Post by Brad Shannon / The Olympian on Dec. 28, 2012 at 1:34 pm with No Comments »
December 28, 2012 8:52 pm

Senate leaders trying to sort out a transition plan that shifts majority power from Democrats to Republicans led to “significant progress” this morning, according to Lt. Gov. Brad Owen. Owen, a Democrat who presides over the Senate, was called in by the divided Senate leadership to help sort it out.

We’re still waiting for details from the Senate Republican and Democratic caucuses. But Owen put out this limited statement that headway was being made:

“There was an incredible spirit of working together and working things out. Significant progress was made. I am pleased with the outcome.”

My story about the dispute over timing the power hand-off and previewing today’s talks is here.

UPDATE on original 1:35 p.m. post: Whatever progress was made, the sides did not reach binding agreements today.

“I would say we got started,’’ Senate Democratic Caucus chair Karen Fraser of Thurston County said, calling it a “friendly meeting” that was helped by Owen’s work. “There is nothing to announce really – more conversation is needed.’’

Fraser was one of three Democrats from the new minority caucus attending the talks, along with three from the soon-to-be Senate Majority Coalition Caucus.

The latter included Democratic Sen. Rodney Tom, who is slated to become coalition majority leader, and Republican Sens. Linda Evans Parlette, the caucus chair, and Joe Fain.

The parties met at Sea-Tac International Airport. No new meeting is yet planned, but Fraser said “each side is going to do some research. At some point I assume we’ll have another meeting.’’

Democrats hold a 26-to-23 numerical edge in seats, but Tom and Democratic Sen. Tim Sheldon of Potlatch are joining the 23 Republicans to form a 25-to-24 provisional majority. Which means that on any individual issue, nearly any coalition legislator could play the role of king.

Of more pressing concern to the parties is committee membership, how many seats each caucus gets on a committee who gets which offices in the Legislative Building, as reported here. Fraser said it is still undecided whether Democrats will accept the Republican offer to chair six committees and co-chair three others.
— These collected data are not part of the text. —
/-- A core that exits is marked, and the last exit ends the work of the program; a fail call or a trap ends the job with Program Fault and is recorded for the slice; emitted bytes are appended to the output of the core, and end the job where held output passes MEM_MIB or finds no frame; a barrier holds its core until every running core has reached it; record counts are set; a call of a core that runs no job or waits does nothing. -/
def Obligations.CoreCallRows : Prop :=
  (∀ (s : State) (k c i : Nat), k < 128 → s.coreRuns k = some (c, i) → (∀ p ∈ (s.job c).cores, p.output = [] ∧ p.held = []) → (∃ m, m < (s.job c).cores.length ∧ m ≠ i ∧ ((s.job c).cores.getD m {}).exited = false ∧ ((s.job c).cores.getD m {}).barrier = false) →
    Gives (.syscallExit k) s (fun u => ((u.job c).cores.getD i {}) = { ((s.job c).cores.getD i {}) with exited := true } ∧ (∀ m, m ≠ i → (u.job c).cores.getD m {} = (s.job c).cores.getD m {}) ∧ (∀ e, e ≠ c → u.job e = s.job e)
      ∧ u = { s with cpx := { s.cpx with jobs := u.cpx.jobs } }))
  ∧ (∀ (s : State) (k c i : Nat), k < 128 → s.coreRuns k = some (c, i) → (s.job c).desc.outKind < 3 → (∀ m, m < (s.job c).cores.length → m ≠ i → ((s.job c).cores.getD m {}).exited = true) →
    Gives (.syscallExit k) s (fun u => (u.ctx c).stage = 13 ∧ (u.ctx c).outc ≠ none))
  ∧ (∀ (s : State) (k c i : Nat) (v a : Nat), k < 128 → s.coreRuns k = some (c, i) → v < 2 ^ 32 → a < 2 ^ 64 →
    Gives (.syscallFail k v a) s (fun u => AtCommit c { sv := { st := .programFault, dnr := true } } u
      ∧ (tval u.cpx.slices (s.ctx c).slice : UpcSlice) = { (tval s.cpx.slices (s.ctx c).slice : UpcSlice) with cause := 0xF0, index := i, valid := true, prog := (s.job c).desc.prog, code := v, pc := a, tval := 0 }))
  ∧ (∀ (s : State) (k c i : Nat) (d : List Byte) (t : State), k < 128 → s.coreRuns k = some (c, i) → heldOutput ((s.modCore c i (fun p => { (p.ret (s.atCall c i) d.length) with output := p.output ++ d })).job c).cores ≤ (s.job c).desc.memMib * 2 ^ 20 → (s.modCore c i (fun p => { (p.ret (s.atCall c i) d.length) with output := p.output ++ d })).holdOutputs c = some t →
      ((s.job c).desc.outKind = 0 ∨ (flowed ((s.modCore c i (fun p => { (p.ret (s.atCall c i) d.length) with output := p.output ++ d })).job c).cores).length ≤ s.outRoom c) →
    Gives (.syscallEmit k d) s (fun u => ((u.job c).cores.getD i {}).output = ((s.job c).cores.getD i {}).output ++ d ∧ ((u.job c).cores.getD i {}).hart = (((s.job c).cores.getD i {}).ret (s.atCall c i) d.length).hart
      ∧ (∀ m, m ≠ i → ((u.job c).cores.getD m {}).output = ((s.job c).cores.getD m {}).output ∧ ((u.job c).cores.getD m {}).hart = ((s.job c).cores.getD m {}).hart) ∧ u = t))
  ∧ (∀ (s : State) (k c i : Nat) (d : List Byte), k < 128 → s.coreRuns k = some (c, i) → (s.job c).desc.memMib * 2 ^ 20 < heldOutput ((s.modCore c i (fun p => { (p.ret (s.atCall c i) d.length) with output := p.output ++ d })).job c).cores →
    Gives (.syscallEmit k d) s (AtCommit c { sv := { st := .quotaExceeded, dnr := true } }))
  ∧ (∀ (s : State) (k c i : Nat) (d : List Byte), k < 128 → s.coreRuns k = some (c, i) → heldOutput ((s.modCore c i (fun p => { (p.ret (s.atCall c i) d.length) with output := p.output ++ d })).job c).cores ≤ (s.job c).desc.memMib * 2 ^ 20 → (s.modCore c i (fun p => { (p.ret (s.atCall c i) d.length) with output := p.output ++ d })).holdOutputs c = none →
    Gives (.syscallEmit k d) s (AtCommit c (errOut .poolExhausted)))
  ∧ (∀ (s : State) (k c i : Nat), k < 128 → s.coreRuns k = some (c, i) → (∃ m, m < (s.job c).cores.length ∧ m ≠ i ∧ ((s.job c).cores.getD m {}).exited = false ∧ ((s.job c).cores.getD m {}).barrier = false) →
    Gives (.syscallBarrier k) s (fun u => (∃ v : Nat, v < 2 ^ 63 ∧ ((u.job c).cores.getD i {}) = { (((s.job c).cores.getD i {}).ret (s.atCall c i) v) with barrier := true }) ∧ (∀ m, m ≠ i → (u.job c).cores.getD m {} = (s.job c).cores.getD m {}) ∧ (∀ e, e ≠ c → u.job e = s.job e) ∧ u = { s with cpx := { s.cpx with jobs := u.cpx.jobs }, free := u.free }))
  ∧ (∀ (s : State) (k c i : Nat), k < 128 → s.coreRuns k = some (c, i) → (∀ m, m < (s.job c).cores.length → m ≠ i → ((s.job c).cores.getD m {}).exited = true ∨ ((s.job c).cores.getD m {}).barrier = true) →
    Gives (.syscallBarrier k) s (fun u => (∀ p ∈ (u.job c).cores, p.barrier = false) ∧ (u.job c).cores.length = (s.job c).cores.length ∧ (∀ e, e ≠ c → u.job e = s.job e) ∧ u = { s with cpx := { s.cpx with jobs := u.cpx.jobs }, free := u.free }))
  ∧ (∀ (s : State) (k c i : Nat) (a b : Nat), k < 128 → s.coreRuns k = some (c, i) →
    Gives (.syscallSetCounts k a b) s (fun u => (u.job c).recIn = a ∧ (u.job c).recOut = b ∧ (∃ v : Nat, v < 2 ^ 63 ∧ ((u.job c).cores.getD i {}) = ((s.job c).cores.getD i {}).ret (s.atCall c i) v) ∧ (∀ e, e ≠ c → u.job e = s.job e) ∧ u = { s with cpx := { s.cpx with jobs := u.cpx.jobs }, free := u.free }))
  ∧ (∀ (s : State) (k c i : Nat) (x a v : Nat), k < 128 → s.coreJob k = some (c, i) → x < 256 →
    Gives (.programTrap k x a v) s (fun u => AtCommit c { sv := { st := .programFault, dnr := true } } u
      ∧ (tval u.cpx.slices (s.ctx c).slice : UpcSlice) = { (tval s.cpx.slices (s.ctx c).slice : UpcSlice) with cause := x, index := i, valid := true, prog := (s.job c).desc.prog, code := 0, pc := a, tval := v }))
  ∧ (∀ (s : State) (k x a v : Nat) (d : List Byte), k < 128 → (s.coreJob k = none → Gives (.programTrap k x a v) s (fun u => u = s))
    ∧ (s.coreRuns k = none → Gives (.syscallExit k) s (fun u => u = s) ∧ Gives (.syscallFail k x a) s (fun u => u = s) ∧ Gives (.syscallEmit k d) s (fun u => u = s)
        ∧ Gives (.syscallBarrier k) s (fun u => u = s) ∧ Gives (.syscallSetCounts k x a) s (fun u => u = s)))

/-- The job lanes, compute limit, ATS grant and ordered queue registers take a value their rules allow and report done, and otherwise keep their value and report refused; a halted ordered queue resumes, a queue that is not halted reports refused, and in the safe state or on a page that does not answer nothing changes. -/
def Obligations.ConfigRows : Prop :=
  (∀ (s : State) (n : Nat), n < 16 → Gives (.jobLanesConfig n) s (fun u => u = { s with cpx := if 1 ≤ n ∧ n ≤ 8 then { s.cpx with lanes := n, lanesAct := wsNow true } else { s.cpx with lanesAct := wsNow false } }))
  ∧ (∀ (s : State) (sl n : Nat), sliceOk sl = true → n < 2 ^ 18 →
    Gives (.computeLimitConfig sl n) s (fun u => (tval u.cpx.slices sl : UpcSlice) = (if n ≤ 131072 then { (tval s.cpx.slices sl : UpcSlice) with lim := n, limAct := wsNow true }
        else { (tval s.cpx.slices sl : UpcSlice) with limAct := wsShown n }) ∧ (∀ j, j ≠ sl → (tval u.cpx.slices j : UpcSlice) = tval s.cpx.slices j) ∧ u = { s with cpx := { s.cpx with slices := u.cpx.slices } }))
  ∧ (∀ (s : State) (sl v : Nat), sliceOk sl = true →
    Gives (.atsGrant sl v) s (fun u => (tval u.cpx.slices sl : UpcSlice) = (if v % 2 = 0 ∨ (s.tmpl sl).ats = true then { (tval s.cpx.slices sl : UpcSlice) with atsGrant := v % 2 == 1, grantAct := wsNow true }
        else { (tval s.cpx.slices sl : UpcSlice) with grantAct := wsShown (v % 2) }) ∧ (∀ j, j ≠ sl → (tval u.cpx.slices j : UpcSlice) = tval s.cpx.slices j) ∧ u = { s with cpx := { s.cpx with slices := u.cpx.slices } }))
  ∧ (∀ (s : State) (q e sl i : Nat), q < 64 → sl < 2048 → i < 65536 →
    Gives (.oqConfig q e sl i) s (fun u => u.oq q = (if s.oqRefused q (e % 2 == 1) sl i = true then { (s.oq q) with cfgAct := wsNow false }
        else { en := e % 2 == 1, slice := sl, sqid := i, cfgAct := wsNow true, halts := if e % 2 = 1 ∧ (s.oq q).en = true then (s.oq q).halts else 0 })
      ∧ (∀ j, j ≠ q → u.oq j = s.oq j) ∧ u = { s with cmd := { s.cmd with oqs := u.cmd.oqs } }))
  ∧ (∀ (s : State) (p sl i j : Nat), portSliceOk p sl = true → s.liveOn p sl = true → s.flt.safe = false → i < 65536 →
      tfind s.cmd.oqs (fun _ o => o.en && o.halted && o.slice == sl && o.sqid == i) = some j →
    Gives (.oqResume p sl i) s (fun u => u.oq j = { (s.oq j) with halted := false } ∧ (∀ k, k ≠ j → u.oq k = s.oq k)
      ∧ u.ctrl (ctrlKey p sl) = { (s.ctrl (ctrlKey p sl)) with resumeAct := wsNow true, resumeSqid := i } ∧ u = { s with cmd := { s.cmd with oqs := u.cmd.oqs, ctrls := u.cmd.ctrls } }))
  ∧ (∀ (s : State) (p sl i : Nat), portSliceOk p sl = true → s.liveOn p sl = true → s.flt.safe = false → i < 65536 → (∀ e ∈ s.cmd.oqs, ¬ (e.2.slice = sl ∧ e.2.sqid = i ∧ e.2.halted = true)) →
    Gives (.oqResume p sl i) s (fun u => u.ctrl (ctrlKey p sl) = { (s.ctrl (ctrlKey p sl)) with resumeAct := wsNow false, resumeSqid := i }
      ∧ u = { s with cmd := { s.cmd with ctrls := u.cmd.ctrls } }))
  ∧ (∀ (s : State) (p sl i : Nat), portSliceOk p sl = true → (s.liveOn p sl = false ∨ s.flt.safe = true) → Gives (.oqResume p sl i) s (fun u => u = s))

/-- While the path from the sideband port is open: a message that fails its check is dropped; the endpoint ID is read, and its response is held while responses are paused; setting the ID ends the sideband sessions and no other; an admin message that may not run is answered with its status; Pause pauses responses and Resume sends those held; a message of NVMe-MI is not answered where the Pattern has none. -/
def Obligations.SidebandRows : Prop :=
  (∀ (s : State) (e : Nat) (m : SbMsg), e < 256 → s.sbPath = (true, s) → Gives (.sidebandMessage e m false) s (fun u => u = s))
  ∧ (∀ (s : State) (e : Nat), e < 256 → s.sbPath = (true, s) → s.sb.paused = false →
    Gives (.sidebandMessage e .getEid true) s (fun u => u = { s with sb := { s.sb with lastResp := some (e, okOut s.sb.eid, .none) }, host := { s.host with sideband := s.host.sideband ++ [(e, okOut s.sb.eid, .none)] } }))
  ∧ (∀ (s : State) (e : Nat), e < 256 → s.sbPath = (true, s) → s.sb.paused = true →
    Gives (.sidebandMessage e .getEid true) s (fun u => u = { s with sb := { s.sb with lastResp := some (e, okOut s.sb.eid, .none), held := s.sb.held ++ [(e, okOut s.sb.eid, .none)] } }))
  ∧ (∀ (s : State) (e v : Nat), e < 256 → s.sbPath = (true, s) → 1 ≤ v → v < 255 → s.sb.paused = false →
    Gives (.sidebandMessage e (.setEid v) true) s (fun u => u.sb.eid = v ∧ u.host.sideband = s.host.sideband ++ [(e, okOut v, .none)]
      ∧ (∀ x ∈ u.sec.sessions, ∀ n, x.2.who ≠ .mctp n) ∧ (∀ x ∈ s.sec.sessions, (∀ n, x.2.who ≠ .mctp n) → x ∈ u.sec.sessions)
      ∧ u = { s with sb := u.sb, sec := { s.sec with sessions := u.sec.sessions }, host := { s.host with sideband := u.host.sideband } }))
  ∧ (∀ (s : State) (e : Nat) (q : Sqe) (d : List Byte) (m : PlanMeas) (x : St), e < 256 → s.sbPath = (true, s) → s.pat.eff.sideband.mi = true → s.sb.paused = false → s.sbErr e q = some x →
    Gives (.sidebandMessage e (.admin q d m) true) s (fun u => u.host.sideband = s.host.sideband ++ [(e, errOut x, .none)]
      ∧ u = { s with sb := { s.sb with lastResp := u.sb.lastResp }, host := { s.host with sideband := u.host.sideband } }))
  ∧ (∀ (s : State) (e : Nat), e < 256 → s.sbPath = (true, s) → s.pat.eff.sideband.mi = true →
    Gives (.sidebandMessage e (.control 0) true) s (fun u => u = { s with sb := { s.sb with paused := true }, host := { s.host with sideband := s.host.sideband ++ [(e, okOut 0, .none)] } })
    ∧ Gives (.sidebandMessage e (.control 1) true) s (fun u => u.sb = { s.sb with paused := false, held := [] }
        ∧ u.host.sideband = s.host.sideband ++ s.sb.held ++ [(e, okOut 0, .none)] ∧ u = { s with sb := u.sb, host := { s.host with sideband := u.host.sideband } }))
  ∧ (∀ (s : State) (e : Nat) (m : SbMsg), e < 256 → sbIsMi m = true → s.pat.eff.sideband.mi = false → s.sbPath = (true, s) → Gives (.sidebandMessage e m true) s (fun u => u = s))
UPDATE 2: The parties have agreed to some shifts in office space, and Senate Democratic Leader Ed Murray of Seattle is foregoing – as he said last week that he would – any claim to office space in the Legislative Building.

And Tom’s forces will move to the north side of the Senate wings, taking over the larger offices that former Democratic majority leader Lisa Brown had used for several years, while Democrats take offices that former Republican leader Mike Hewitt and Sen. Parlette have used for several years on the south side of the Capitol.

Some may find it ironic that the new and smaller offices that now fall to Democrats were used – by choice – when Sen. Sid Snyder had led the Democratic majority early last decade.